This is my first attempt at Pandas. I think I have a reasonable precedent, but I stumble. I want to load a tab delimited file into a Pandas Dataframe, and then group it by character and draw it using x.axis indexed by a TimeStamp column. Here is a subset of the data:
Symbol,Price,M1,M2,Volume,TimeStamp TBET,2.19,3,8.05,1124179,9:59:14 AM FUEL,3.949,9,1.15,109674,9:59:11 AM SUNH,4.37,6,0.09,24394,9:59:09 AM FUEL,3.9099,8,1.11,105265,9:59:09 AM TBET,2.18,2,8.03,1121629,9:59:05 AM ORBC,3.4,2,0.22,10509,9:59:02 AM FUEL,3.8599,7,1.07,102116,9:58:47 AM FUEL,3.8544,6,1.05,100116,9:58:40 AM GBR,3.83,4,0.46,64251,9:58:24 AM GBR,3.8,3,0.45,63211,9:58:20 AM XRA,3.6167,3,0.12,42310,9:58:08 AM GBR,3.75,2,0.34,47521,9:57:52 AM MPET,1.42,3,0.26,44600,9:57:52 AM
Note two things about the TimeStamp column;
- it has duplicate meanings and
- intervals are irregular.
I thought I could do something like this ...

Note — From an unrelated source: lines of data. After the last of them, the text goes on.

-- ==== Sys2Proof/Machine/ZLink.lean ====
section
/-! DEFINITION. Machine/ZLink.lean: a flit that arrives by a Zoinnath port (R319 to R321), the link-layer flits, and the
reads and writes that nodes make of one another (R320, R325, R327). -/

namespace Sys2Proof.Machine

/-! ## The link layer (R321, R328) -/

/-- Changes a port. -/
def State.mapPort (s : State) (p : Nat) (f : ZPortState → ZPortState) : State := s.setZport p (f (s.zport p))

/-- Sends a link-layer flit: it takes no SEQ. -/
def ZPortState.sendLink (p : ZPortState) (kind : BitVec 4) (aux : Nat) : ZPortState :=
  { p with sentLink := p.sentLink ++ [(kind, BitVec.ofNat 32 aux)] }

/-- A port takes the flit of the SEQ it expects, acknowledges it and returns its buffer. -/
def ZPortState.take (p : ZPortState) : ZPortState :=
  (({ p with rxSeq := p.rxSeq + 1, failedSeqs := dropNum p.failedSeqs p.rxSeq.toNat } : ZPortState).sendLink kindLack p.rxSeq.toNat).sendLink kindLcredit 1

/-- A resend that arrives good: a transient error (R321, R389, R392). -/
def State.portRetried (s : State) (p : Nat) : State :=
  let s := s.mapPort p (fun x => { x with retry := BitVec.ofNat 32 (satInc 32 x.retry.toNat) })
  s.logError false 5 p errZlCrc (8 * p) 0 none

/-- A flit that takes a SEQ arrives good (R321): the one expected is taken, one taken before is acknowledged again, and
one ahead of a flit still missing is discarded. One for another node goes no further (R325). -/
def State.receive (s : State) (p : Nat) (f : Flit) (body : State → State) : State :=
  let x := s.zport p
  if !x.isUp then s
  else if f.seq != x.rxSeq then
    (if (x.rxSeq - f.seq).toNat ≤ 256 then s.mapPort p (fun x => x.sendLink kindLack (x.rxSeq - 1).toNat) else s)
  else
    let s := if x.failedSeqs.contains f.seq.toNat then s.portRetried p else s
    let s := s.mapPort p ZPortState.take
    if f.dst == s.fabric.node then body s else s

/-- A flit is the next one its port takes, and for this node. -/
def State.takesNext (s : State) (p : Nat) (f : Flit) : Bool :=
  (s.zport p).isUp && f.seq == (s.zport p).rxSeq && f.dst == s.fabric.node

/-- LCREDIT (R320, R328): flit buffers of the far end. -/
def execLcredit (p : ZPort) (f : Flit) (s : State) : Answer :=
  .next (if (s.zport p.toNat).isUp then
      s.mapPort p.toNat (fun x => ({ x with credits := x.credits + fld f.aux 0 16 } : ZPortState).pump)
    else s)

/-- Drops the flits a LACK covers: up to and with the one of its SEQ. -/
def coveredBy (seq : BitVec 12) : List KFlit → Option (List KFlit)
  | [] => none
  | x :: t => if x.f.seq = seq then some t else coveredBy seq t

/-- A lasting CRC error of a port (R321, R389, R392): it holds its traffic and retrains. -/
def State.portLasting (s : State) (p : Nat) : State :=
  let old := s.zport p
  let s := s.setZport p { old with lasting := BitVec.ofNat 16 (satInc 16 old.lasting.toNat), held := true,
                                   state := .training, lanes := 0 }
  (s.logError true 5 p errZlCrc (8 * p) 0 none).logEvent { code := rcPortState, srcKind := 5, srcId := p }
    (s.zport p).stat old.stat 0 0

/-- LNAK (R321): the flits from the named one onward are sent again as they stand in the replay buffer; the same SEQ named
twice is a lasting error. -/
def execLnak (p : ZPort) (f : Flit) (s : State) : Answer :=
  let n := p.toNat
  let x := s.zport n
  let q := BitVec.ofNat 12 (fld f.aux 0 12)
  .next (if !x.isUp || !x.replay.any (fun k => k.f.seq == q) then s
    else if x.nakSeqs.contains q.toNat then s.portLasting n
    else s.setZport n { x with nakSeqs := addNum x.nakSeqs q.toNat })

/-- FLIT_CRC_ERROR (R320, R321): the flit is discarded and answered with LNAK; the same SEQ failing twice is lasting. -/
def execFlitCrcError (p : ZPort) (seq : BitVec 12) (s : State) : Answer :=
  let n := p.toNat
  let x := s.zport n
  .next (if !x.isUp then s
    else if x.failedSeqs.contains seq.toNat then s.portLasting n
    else s.setZport n (({ x with failedSeqs := addNum x.failedSeqs seq.toNat } : ZPortState).sendLink kindLnak seq.toNat))

/-! ## Reads and writes of another node (R320, R327, R198) -/

/-- Lines a READ, RESP or WRITE carries. -/
def flitLines (f : Flit) : Nat := if bit f.aux 0 then 2 else 1

/-- First byte of the lines a flit names. -/
def flitAddr (f : Flit) : Nat := f.addr.toNat * 128

/-- Sends an answer to the node a flit came from; none can be sent to an unreachable one. -/
def State.answer (s : State) (f : Flit) (kind : BitVec 4) (g : Flit) : State :=
  (s.sendFlit f.src.toNat f.addr.toNat kind { g with tag := f.tag, addr := f.addr }).getD s

/-- Answers ERR with a cause: 1 ABSENT, 2 FAILED. -/
def State.answerErr (s : State) (f : Flit) (cause : Nat) : State :=
  s.answer f kindErr { Flit.zero with aux := BitVec.ofNat 32 cause }

/-- The parts of this module's addresses that a flit names. -/
def flitParts (f : Flit) : List (Nat × Nat) := partsOf (flitAddr f) (128 * flitLines f)

/-- Why lines cannot be answered, as the cause of ERR: 1 ABSENT, 2 FAILED; none where every line is reached. Addresses are
decoded by the module's map, the object range through the placement table (R24, R25, R327); a register is no target of a
line (DEDUCED, log 39). -/
def State.fabricCause (s : State) (f : Flit) : Option Nat :=
  let ws := (flitParts f).map (fun q => s.objectAt q.1)
  if ws.any (fun w => w == .failed) then some 2
  else if ws.all (fun w => match w with
    | .mem _ => true
    | _ => false) then none
  else some 1

/-- The bytes a READ brings: a poisoned page is read wholly marked (R284). -/
def State.fabricRead (s : State) (f : Flit) : List (Byte × Bool) :=
  (flitParts f).flatMap (fun q => s.partRead (s.objectAt q.1) q.1 q.2)

/-- A line of a flit lies in a page that moves: a write to it is held (R275). -/
def State.fabricHeld (s : State) (f : Flit) : Bool :=
  (flitParts f).any (fun q => match s.whereIs q.1 with
    | .object p _ => bit (s.ptEntry p).w0 63 && !bit (s.ptEntry p).w0 56 && bit (s.ptEntry p).w0 55
    | _ => false)

/-- The lines of a WRITE are stored part by part. -/
def State.fabricStore (s : State) (f : Flit) (bs : List (Byte × Bool)) : State :=
  (flitParts f).foldl (fun (t : State) q => (t.objectPut q.1 ((bs.drop (q.1 - flitAddr f)).take q.2)).2) s

/-- The bytes a flit carries, with the poison of their sectors. -/
def flitBytes (f : Flit) : List (Byte × Bool) :=
  ((toBytes (128 * flitLines f) f.data.toNat).zipIdx).map (fun b => (b.1, bit f.pois (b.2 / 16)))

/-! ## Answers to this module's reads and writes (R195, R199, R212, R328) -/

/-- RESP (R320): the line a READ generator asked for; an answer to no outstanding read is discarded (R199). -/
def execResp (p : ZPort) (f : Flit) (s : State) : Answer :=
  .next (s.receive p.toNat f (fun s =>
    match s.fabric.reads.find? (fun r => r.tag == f.tag && r.node == f.src && !r.failed) with
    | none => s
    | some r =>
      let s := { s with fabric := { s.fabric with reads := s.fabric.reads.filter (fun x => x != r) } }
      s.writeMem (fabricKey r.node.toNat (128 * r.line)) ((flitBytes f).take 128)))

/-- A generator's line over the fabric has ended; a run one of whose lines was refused is counted once (R199). -/
def State.endRunLine (s : State) (w : FabWrite) (accepted : Bool) : State :=
  let s := s.dropWrites [w]
  (if accepted || w.counted then s else s.countRun w.core w.gen w.tile w.run).settleTiles w.core w.gen

/-- The bytes of a line that POSTED descriptors of core l wrote become undefined: a write of it was refused (R207). -/
def State.undefineLine (s : State) (l : Nat) (spans : List (Nat × Nat × Nat × Int)) (node line : Nat) : State :=
  let k := fabricKey node (128 * line)
  spans.foldl (fun (t : State) x => (List.range x.2.1).foldl (fun (t : State) r =>
    (t.fabricParts l [] (rowAddr x.1 x.2.2.2 r) x.2.2.1).foldl (fun (t : State) q =>
      let lo := Nat.max q.1 k
      let n := Nat.min (q.1 + q.2) (k + 128) - lo
      let b := t.freeBytes n
      b.2.writeMem lo (clean b.1)) t) t) s

/-- The destination of the descriptor that a channel has in hand. -/
def State.descInHand (s : State) (l : Nat) (d : DmaChannel) : List (Nat × Nat × Nat × Int) :=
  match d.fab, d.chains with
  | some _, (off, _) :: _ =>
    let x := readDesc s.mem (sliceBase l + off)
    [(x.dst, x.rows, x.len, x.dstride)]
  | _, _ => []

/-- A write over the fabric has ended. One of a POSTED descriptor that is refused once its last write has left sets PFAIL, and
the channel's next CONFIRMED descriptor reports it (R207); another refused one is kept until its owner sees it. -/
def State.endLine (s : State) (w : FabWrite) (accepted : Bool) : State :=
  if w.gen < 4 then s.endRunLine w accepted
  else if accepted || w.gen = ownBeside || w.gen = ownRestore then s.dropWrites [w]
  else if w.gen < 6 && w.tile = 1 && !((s.core w.core).chan (w.gen - 4)).sending w.run then
    let c := s.core w.core
    let d := c.chan (w.gen - 4)
    ((s.dropWrites [w]).setCore w.core (c.setChan (w.gen - 4) { d with pfail := true, prior := true })).undefineLine w.core
      (d.posted ++ s.descInHand w.core d) w.node.toNat w.line
  else { s with fabric := { s.fabric with writes := s.fabric.writes.map (fun (x : FabWrite) =>
      if x = w then { x with failed := true } else x) } }

/-- The write of a tag and a node has ended, if one is outstanding. -/
def State.endWrite (s : State) (tag : BitVec 12) (node : NodeId) (accepted : Bool) : State :=
  match s.fabric.writes.find? (fun w => w.tag == tag && w.node == node && !w.failed) with
  | some w => s.endLine w accepted
  | none => s

/-- A read over the fabric has failed; its generator is told at the return of its run (R199). -/
def State.failRead (s : State) (r : FabRead) : State :=
  { s with fabric := { s.fabric with reads := s.fabric.reads.map (fun x => if x = r then { x with failed := true } else x) } }

end Sys2Proof.Machine
end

from pandas import * import pylab as plt df = read_csv('data.txt',index_col=5) df.sort(ascending=False) df.plot() plt.show()
But the read_csv method throws an exception "I tried columns 1-X as an index, but found duplicates." Is there an option that allows me to specify an index column with duplicate values?
I would also be interested in combining my irregular time intervals with a resolution of up to one second, I would still like to build several events in a certain second, but maybe I could introduce a unique index and then align my prices with it?